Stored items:
========

-- ==== Sys2Proof/Machine/Evc.lean ====
section
/-! DEFINITION. The event controller (16): source types and levels, deliverability, target lines, claims and
completions, and the frame that every meaning runs in. -/

namespace Sys2Proof.Machine

/-! ### GPIO pins (R521) -/

def pulsesDefault (_ : Nat) : Pulses := ⟨0, 0⟩

/-- The function of a GPIO. -/
def State.gpioFn (s : State) (i : Nat) : Nat := (s.reg (HIF_GPIO_FN (i / 8))).toNat / 16 ^ (i % 8) % 4

/-- The level of GPIO i: what the engine drives, or the level from outside where it drives nothing. -/
def State.gpioLevel (s : State) (i : Nat) : Bool :=
  let out := bitOf (s.reg HIF_GPIO_OUT).toNat i
  let p := tabGet pulsesDefault s.pins.pulses i
  if s.gpioFn i = 1 then (if p.high != 0 then true else if p.low != 0 then false else out)
  else if s.gpioFn i = 0 && bitOf (s.reg HIF_GPIO_OE).toNat i then out
  else bitOf s.pins.gpio.toNat i

/-- The levels of the GPIO pins. -/
def State.pinLevels (s : State) : BitVec 16 :=
  BitVec.ofNat 16 ((List.range 16).foldl (fun acc i => acc + b2n (s.gpioLevel i) * 2 ^ i) 0)

/-- The edge detectors take the pins as they stand, and no edge is seen (R434). -/
def State.seePins (s : State) : State := { s with evc := { s.evc with seen := s.pinLevels } }

/-! ### Source types and levels (R432 to R434) -/

/-- Level sources of Table: System sources. -/
def levelSource (n : Nat) : Bool :=
  (385 ≤ n && n ≤ 387) || (392 ≤ n && n ≤ 404) || (422 ≤ n && n ≤ 425) || n = 427 ||
  (431 ≤ n && n ≤ 438) || n = 441 || n = 445 || n = 447 || n = 449 || (451 ≤ n && n ≤ 454) || n = 460 || n = 461

/-- Sources that exist: 0, the reserved ranges and the gaps are never asserted (R432). -/
def sourceExists (n : Nat) : Bool :=
  (1 ≤ n && n ≤ 461) || n = 471 || n = 472 || (473 ≤ n && n ≤ 488)

/-- A GPIO source (R434). -/
def gpioSource (n : Nat) : Bool := 473 ≤ n && n ≤ 488

/-- The sense field in force for a source. -/
def State.senseOf (s : State) (n : Nat) : Nat := s.fld (EVC_SRC_CFG n) EVC_SRC_CFG_sense

/-- A source is a level source: by Table: System sources, or by its sense for a GPIO source. -/
def State.isLevel (s : State) (n : Nat) : Bool :=
  levelSource n || (gpioSource n && (s.senseOf n = 3 || s.senseOf n = 4))

/-- Some bit of a mask is 1 in one of `n` registers. -/
def State.anyBits (s : State) (n : Nat) (addr : Nat → Nat) (mask : Nat) : Bool :=
  (List.range n).any fun i => (s.reg (addr i)).toNat &&& mask != 0
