-- ==== Sys2Proof/Machine/Schedule.lean ====
section
/-! DEFINITION. The Rally schedule and the phase against it (04 R125). -/

namespace Sys2Proof.Machine

/-- The engine's internal rate in Hz: family base rate × mult. -/
def State.internalRate (s : State) : Nat :=
  (if s.bit RSG_CTRL RSG_CTRL_family then 44100 else 48000) * 2 ^ s.fld RSG_CTRL RSG_CTRL_mult

abbrev rallyMod : Nat := 2 ^ 48

/-- The units of a Ts in which its elapsed fraction is kept: a tick of 2.5 ns is 5 × Fs × (10^12 + w) of them (R76). -/
abbrev tsUnits : Nat := 2000000000000000000000

/-- The elapsed fraction of the Ts one tick later; the Ts ends with its Rally instant, not before. -/
def State.tsTick (s : State) : State :=
  { s with tsu := { s.tsu with
      frac := min (s.tsu.frac + (5 * (s.internalRate : Int) * (1000000000000 + s.rsg.w)).toNat) (tsUnits - 1) } }

/-- t × Fs in units of 1 / 1,000,000,000 sample, with t = TOD − TSU_RALLY_OFFSET: S times that unit before the modulo. -/
def State.scheduleNum (s : State) : Int := ((s.tsu.ns : Int) - s.tsu.rallyOffs) * (s.internalRate : Int)

/-- S rounded down to a whole sample. -/
def State.scheduleCount (s : State) : Nat := (s.scheduleNum / 1000000000 % (rallyMod : Int)).toNat

/-- RALLY_COUNT plus the elapsed fraction of the Ts, minus S, signed, in units of a Ts. DEDUCED, log entry 54. -/
def State.rallyErr (s : State) : Int :=
  let m : Int := (rallyMod : Int) * tsUnits
  let d := ((s.rallyCount : Int) * tsUnits + s.tsu.frac - s.scheduleNum * 2000000000000) % m
  if m ≤ 2 * d then d - m else d

end Sys2Proof.Machine
end

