/-- The name of that frame: the one after the present frame is named ahead. In CONVERTED mode the next load point is that
of the present internal sample until the slot has loaded it, and then that of the next (R27, R160). -/
def State.nextName (s : State) (k j : Nat) : Nat :=
  let p := s.port k
  if s.portMode k = 1 then (if s.convLoaded k j then (s.rallyCount + 1) % 2 ^ 48 else s.rallyCount)
  else if !p.named then s.firstName k
  else if s.nextSeq k j ≤ p.seq - 1 then p.prev
  else if s.nextSeq k j = p.seq then p.cur
  else (p.cur + 1) % 2 ^ 48

/-- The tag that slot j expects at its next load point (R27). -/
def State.expectTag (s : State) (k j : Nat) : Nat := (s.nextName k j + 256 - (s.port k).tagOffs) % 256

/-- Load points take place: the port runs, or is a master about to send its first frame, or a stopped port still ends the
slot's frame (R147). -/
def State.outputLive (s : State) (k j : Nat) : Bool :=
  if s.portRuns k then true
  else if s.portEn k then s.mediaPaced k && s.portMode k = 0 && !s.bit (portStat k) stWaiting
  else (s.port k).ending && s.portMode k != 1 && decide (s.nextSeq k j ≤ (s.port k).seq)

/-- An AUDIO token for slot j of an output (R27, R220). -/
def State.judgeSlot (s : State) (k : Nat) (t : Token) (j : Nat) : State :=
  match tagJudge t.stag (s.expectTag k j) with
  | .stale => s.stationCount (portStation k) .stale
  | .early => s.stationCount (portStation k) .early
  | .onTime =>
    if (tabGet noWord (s.port k).hold j).isSome then s.stationCount (portStation k) .dup
    else s.modPort k fun p => { p with hold := tabSet noWord p.hold j (some t.payload) }

/-- A token reaches an output station of a port: every slot that takes its tag judges it (R219); with none it is unmapped
(R218). -/
def State.portToken (s : State) (k : Nat) (t : Token) : State :=
  let slots := (List.range (s.portSlots k)).filter fun j =>
    s.outputLive k j && (s.outEnt k j).dest = 1 && (s.outEnt k j).tag = t.ctag
  if t.kind != .audio || slots = [] then s.stationCount (portStation k) .unmapped
  else slots.foldl (fun s j => s.judgeSlot k t j) s

/-- The output map changes whole (R145): a held word goes unless the new map takes its slot from the Flue with the same
tag. -/
def State.takeOmap (s : State) (k : Nat) : State :=
  match (s.port k).omapNext with
  | none => s
  | some m =>
    let gone := (List.range 32).filter fun j =>
      let a := mapEnt (tabGet zeroWord (s.port k).omap j)
      let b := mapEnt (tabGet zeroWord m j)
      (tabGet noWord (s.port k).hold j).isSome && !(a.tag = b.tag && b.dest = 1)
    let s1 := s.modPort k fun p => { p with
      omap := m, omapNext := none, hold := gone.foldl (fun h j => tabSet noWord h j none) p.hold }
    gone.foldl (fun t _ => t.stationCount (portStation k) .unmapped) s1

/-- The word that a slot takes at its load point, and the late slot (R28, R30). A DMA frame that has not been read gives
no stated word: it is free. DESIGN CHOICE, log entry 62. -/
def State.slotWord (s : State) (k j : Nat) : Word × State :=
  let e := s.outEnt k j
  let p := s.port k
  match e.dest with
  | 1 =>
    match tabGet noWord p.hold j with
    | some w => (w, s.modPort k fun p => { p with hold := tabSet noWord p.hold j none })
    | none =>
      (if p.substZero then 0 else tabGet zeroWord p.last j, s.lateSlot (portStation k) j (s.expectTag k j) e.owner)
  | 2 =>
    match p.dmaOut.find? fun f => f.1 = s.nextName k j with
    | some f => (f.2.getD e.dch 0, s)
    | none => (s.fresh.1.truncate 32, s.fresh.2)
  | _ => (0, s)

/-- The slot has no load point now: it is not a slot of the frame, a CONVERTED output has loaded the present sample, or a MADI
channel did not fit in its frame (R154, R160). -/
def State.noLoad (s : State) (k j : Nat) : Bool :=
  !s.outputLive k j || decide (s.portSlots k ≤ j) ||
    (if s.portMode k = 1 then s.convLoaded k j else decide (40 ≤ k) && decide (0 < j) && decide ((s.port k).sent ≤ j))

/-- The load point of slot j of an output (R26, R28). In CONVERTED mode the word goes into the slot's converter. -/
def State.loadPoint (s : State) (k j : Nat) : State :=
  if s.noLoad k j then s
  else
    let conv := s.portMode k = 1
    let s1 := if k < 16 && j = 0 then s.takeOmap k else s
    let n := if conv then s1.rallyCount + 1 else s1.nextSeq k j
    let name := s1.nextName k j
    let (w, s2) := s1.slotWord k j
    let sent := if conv then w else s2.sentWord k w
    let s3 := s2.modPort k fun p => { p with
      last := tabSet zeroWord p.last j sent, loaded := tabSet zeroName p.loaded j n,
      wire := if conv then p.wire else tabSet zeroWord p.wire j sent,
      outName := if s.turnOf k && j = 0 then some name else p.outName }
    let s4 := if s.turnOf k && j = 0 then
      s3.modPort k fun p => { p with substZero := s.bit (portCtrl k) pSubst, tagOffs := s.fld (portCtrl k) pTagOffset }
      else s3
    if 32 ≤ k && 0 < j && !conv then s4.sendSub k j else s4

/-! ### Pins of a serial audio port (R139, R147, R540) -/

/-- The pins of a SAP. -/
inductive SapPin where
  | bclk | fsi | sdi | fso | sdo
deriving DecidableEq, Repr

/-- What the engine does with a pin: it receives it, leaves it high-impedance, drives it with the port's bits and frames, or
holds it at a level. -/
inductive PinDrive where
  | received
  | highZ
  | driven
  | held (level : Bool)
deriving DecidableEq, Repr

/-- The port drives its clocks and data: it runs, or the slots of a frame before its stop are still under way (R147). -/
def State.sapBusy (s : State) (p : Nat) : Bool :=
  s.bit (SAP_STAT p) stRunning || ((s.port p).ending && (List.range (s.portSlots p)).any fun j => s.outputLive p j)

/-- The frame sync level of slot 0 (Table: SAP format parameters; Table: SAP_FMT(p)). -/
def State.fsActive (s : State) (p : Nat) : Bool :=
  match s.fld (SAP_FMT p) SAP_FMT_fmt with
  | 0 => false
  | 1 => true
  | _ => s.fld (SAP_FMT p) SAP_FMT_fs_pol = 0

/-- What the engine does with a pin of a SAP (R139, R147): a master drives BCLK and FSI, and every port FSO and SDO. Idle pins
stay at their inactive levels. In a bank whose supply and bank18 disagree the outputs are high-impedance (R540). -/
def State.sapPin (s : State) (p : Nat) (pin : SapPin) : PinDrive :=
  let clock := pin = .bclk || pin = .fsi
  if pin = .sdi || (clock && !s.bit (SAP_CTRL p) SAP_CTRL_master) then .received
  else if bitOf s.pins.bankOff (p / 4) then .highZ
  else if s.sapBusy p then .driven
  else match pin with
    | .bclk => .held (s.bit (SAP_FMT p) SAP_FMT_bclk_pol)
    | .sdo => .held false
    | _ => .held (!s.fsActive p)

/-- A SAP bank uses the input thresholds of 1.8 V (R540; Table: DC levels). -/
def State.sapLowThreshold (s : State) (p : Nat) : Bool :=
  bitOf s.pins.bankOff (p / 4) || bitOf (s.reg SAP_GLOBAL).toNat (p / 4)

/-- The supply of bank b in mV; a bank with no other entry is at 3.3 V. -/
def supplyDefault (_ : Nat) : Nat := 3300

/-- Supply and bank18 of bank b disagree (R540). DESIGN CHOICE, log entry 173. -/
def State.bankWrong (s : State) (b : Nat) : Bool :=
  let mv := tabGet supplyDefault s.pins.viosap b
  if bitOf (s.reg SAP_GLOBAL).toNat b then decide (2200 < mv) else decide (mv < 2200)

/-- The banks of `l` that disagree, as bits. -/
def State.wrongBanks (s : State) (l : List Nat) : Nat := (l.filter s.bankWrong).foldl (fun n b => n + 2 ^ b) 0
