/-- LTC_FRAME_START (R373): the generator starts its first frame when that is due, or the next one; a stopped generator
ends with the frame before. -/
def execLtcFrameStart (m : Fin 4) (s : State) : Host.Outcome State Fault Refusal :=
  s.runXo fun s =>
    let c := MIF_LTCO_CTRL m.val
    let t := s.trans m.val
    if !s.bit c MIF_LTCO_CTRL_en then s.modTrans m.val fun t => { t with genOn := false, genDue := none }
    else match (if s.pwr.hold then none else t.genDue) with
      | some late =>
        (((s.modTrans m.val fun t => { t with genDue := none }).setFld c MIF_LTCO_CTRL_arm 0).setFldIf late c
          MIF_LTCO_CTRL_late 1).ltcEmit m.val (s.reg (MIF_LTCO_TC m.val))
      | none =>
        if t.genOn then s.ltcEmit m.val ((timeOf t.genTc).next (s.fld c MIF_LTCO_CTRL_fps)).word else s

/-! ### Registers -/

/-- A write to a register of the MIF other than a position's words. -/
def mifWrite (a : Nat) (v : Word) : WriteEff := fun s =>
  if a = MIF_GATE_SET then writeGateSet v s
  else if a = MIF_GATE_CLR then writeGateClr v s
  else if MIF_GATE_CFG 0 ≤ a ∧ a < MIF_GATE_CFG 16 then
    let g := (a - MIF_GATE_CFG 0) / 8
    if a = MIF_GATE_CFG g then writeGateCfg g v s else if s.gateOn g then (.slverr, s) else (.ok, s.plainWrite a v)
  else if MIF_CFG 0 ≤ a ∧ a < MIF_CFG 4 then
    let m := (a - MIF_CFG 0) / 0x100
    let run := (s.trans m).genOn
    if a = MIF_CFG m then writeMifCfg m v s
    else if a = MIF_LTCO_CTRL m then writeLtcoCtrl m v s
    else if run ∧ (a = MIF_LTCO_TC m ∨ a = MIF_LTCO_START_LO m ∨ a = MIF_LTCO_START_HI m) then (.slverr, s)
    else if a = MIF_STALL_CFG m ∧ MIF_STALL_CFG_time.get v = 0 then (.slverr, s)
    else if a = MIF_SPOOL_CFG m ∧ (MIF_SPOOL_CFG_lim.get v = 0 ∨ 5000 < MIF_SPOOL_CFG_lim.get v ∨
        MIF_SPOOL_CFG_lim.get v ≤ MIF_SPOOL_CFG_hyst.get v) then (.slverr, s)
    else (.ok, s.plainWrite a v)
  else (.ok, s.plainWrite a v)

/-- A read of MIF_LTCO_TC while the generator runs (R373). -/
def State.mifRead (s : State) (a : Nat) : Option Word :=
  if MIF_CFG 0 ≤ a ∧ a < MIF_CFG 4 then
    let m := (a - MIF_CFG 0) / 0x100
    let t := s.trans m
    if a = MIF_LTCO_TC m ∧ t.genOn then some t.genTc
    else none
  else none

end Sys2Proof.Machine
end

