/-! ### Leader, follower and Rally lock (R409 to R415) -/

def State.serial (s : State) : Nat := (tabGet zeroWord s.otp 0).toNat + (tabGet zeroWord s.otp 1).toNat * 2 ^ 32

/-- Candidate a outranks b: higher priority, then lower serial number (R409). -/
def outranks (a b : Nat × Nat × Nat) : Bool := b.1 < a.1 || (a.1 = b.1 && a.2.1 < b.2.1)

def better (a b : Option (Nat × Nat × Nat)) : Option (Nat × Nat × Nat) :=
  match a, b with
  | none, y => y
  | x, none => x
  | some x, some y => if outranks y x then some y else some x

/-- This engine as a candidate; one with lead_prio 0 is none. -/
def State.ownCand (s : State) : Option (Nat × Nat × Nat) :=
  let prio := s.fld CHM_CTRL CHM_CTRL_lead_prio
  if prio = 0 then none else some (prio, s.serial, s.chmId)

/-- The candidate that port p's neighbour named; this engine knows its own better. -/
def State.portCand (s : State) (p : Nat) : Option (Nat × Nat × Nat) := (s.chmPort p).cand.filter fun c => c.2.1 != s.serial

/-- The best candidate that this engine knows. -/
def State.bestCand (s : State) : Option (Nat × Nat × Nat) :=
  (List.range 4).foldl (fun b p => better b (s.portCand p)) s.ownCand

/-- The links to the best candidate, by the shortest way that the neighbours name. -/
def State.bestHops (s : State) : Nat :=
  if s.bestCand = s.ownCand then 0
  else (List.range 4).foldl (fun n p => if s.portCand p = s.bestCand then min n (s.chmPort p).candHops else n) 64

/-- This engine leads. -/
def State.chmLeads (s : State) : Bool := s.bit CHM_ID CHM_ID_leader

/-- An engine that counts by a leader's frames (R412, R414): enabled, not the leader, not under PTP. -/
def State.chmAwaits (s : State) : Bool :=
  s.bit CHM_CTRL CHM_CTRL_en && !s.chmLeads && s.rallySrc != 1

/-- A Chimney follower (R412). -/
def State.chmFollows (s : State) : Bool :=
  s.chmAwaits && s.chm.leader.isSome && s.chmReach (s.fld CHM_ID CHM_ID_leader_id)

/-- CHM_STAT.follower follows its conditions. -/
def State.chmRefresh (s : State) : State :=
  let f := s.chmFollows
  (s.setFld CHM_STAT CHM_STAT_follower (b2n f)).setFldIf (!f) CHM_STAT CHM_STAT_rally_lock 0

/-- No engine leads any more. -/
def State.chmLeaderless (s : State) : State :=
  if s.chm.leader.isNone then s
  else (((s.setFld CHM_ID CHM_ID_leader 0).setFld CHM_STAT CHM_STAT_leader_chg 1).modChm fun x => { x with leader := none }).chmRefresh

/-- The election settles (R409, R410): the best candidate leads; the first one after en is set gives the leader ID 0 in
id_mode 1. Without a candidate there is no leader. -/
def State.chmElect (s : State) : State :=
  match s.bestCand with
  | none => s.chmLeaderless
  | some c =>
    let me := c.2.1 = s.serial
    let auto := s.bit CHM_CTRL CHM_CTRL_id_mode
    let s1 := if me && auto && !s.bit CHM_ID CHM_ID_locked then
        (s.setFld CHM_ID CHM_ID_id 0).setFld CHM_ID CHM_ID_locked 1 else s
    let id := if me then s1.chmId else c.2.2
    let s2 := (s1.setFld CHM_ID CHM_ID_leader (b2n me)).setFld CHM_ID CHM_ID_leader_id id
    let s3 := (s2.setReg CHM_LEAD_SER_LO (BitVec.ofNat 32 c.2.1)).setReg CHM_LEAD_SER_HI (BitVec.ofNat 32 (c.2.1 / 2 ^ 32))
    let changed := (s.chm.leader.map fun l => l.2.1) != some c.2.1
    ((s3.setFldIf changed CHM_STAT CHM_STAT_leader_chg 1).modChm fun x => { x with leader := some (c.1, c.2.1, id) }).chmRefresh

========

EXERCISE: All that is wanted is the stretch of lines above from the one containing "source (R434). -/" through the one containing "let d := ((s.rallyCount", duplicated exactly.

WRITTEN ANSWER:
/-- A GPIO source (R434). -/
def gpioSource (n : Nat) : Bool := 473 ≤ n && n ≤ 488

/-- The sense field in force for a source. -/
def State.senseOf (s : State) (n : Nat) : Nat := s.fld (EVC_SRC_CFG n) EVC_SRC_CFG_sense

/-- A source is a level source: by Table: System sources, or by its sense for a GPIO source. -/
def State.isLevel (s : State) (n : Nat) : Bool :=
  levelSource n || (gpioSource n && (s.senseOf n = 3 || s.senseOf n = 4))

/-- Some bit of a mask is 1 in one of `n` registers. -/
def State.anyBits (s : State) (n : Nat) (addr : Nat → Nat) (mask : Nat) : Bool :=
  (List.range n).any fun i => (s.reg (addr i)).toNat &&& mask != 0
-- ==== Sys2Proof/Machine/Schedule.lean ====
section
/-! DEFINITION. The Rally schedule and the phase against it (04 R125). -/

namespace Sys2Proof.Machine

/-- The engine's internal rate in Hz: family base rate × mult. -/
def State.internalRate (s : State) : Nat :=
  (if s.bit RSG_CTRL RSG_CTRL_family then 44100 else 48000) * 2 ^ s.fld RSG_CTRL RSG_CTRL_mult

abbrev rallyMod : Nat := 2 ^ 48

/-- The units of a Ts in which its elapsed fraction is kept: a tick of 2.5 ns is 5 × Fs × (10^12 + w) of them (R76). -/
abbrev tsUnits : Nat := 2000000000000000000000

/-- The elapsed fraction of the Ts one tick later; the Ts ends with its Rally instant, not before. -/
def State.tsTick (s : State) : State :=
  { s with tsu := { s.tsu with
      frac := min (s.tsu.frac + (5 * (s.internalRate : Int) * (1000000000000 + s.rsg.w)).toNat) (tsUnits - 1) } }

/-- t × Fs in units of 1 / 1,000,000,000 sample, with t = TOD − TSU_RALLY_OFFSET: S times that unit before the modulo. -/
def State.scheduleNum (s : State) : Int := ((s.tsu.ns : Int) - s.tsu.rallyOffs) * (s.internalRate : Int)

/-- S rounded down to a whole sample. -/
def State.scheduleCount (s : State) : Nat := (s.scheduleNum / 1000000000 % (rallyMod : Int)).toNat

/-- RALLY_COUNT plus the elapsed fraction of the Ts, minus S, signed, in units of a Ts. DEDUCED, log entry 54. -/
def State.rallyErr (s : State) : Int :=
  let m : Int := (rallyMod : Int) * tsUnits
  let d := ((s.rallyCount : Int) * tsUnits + s.tsu.frac - s.scheduleNum * 2000000000000) % m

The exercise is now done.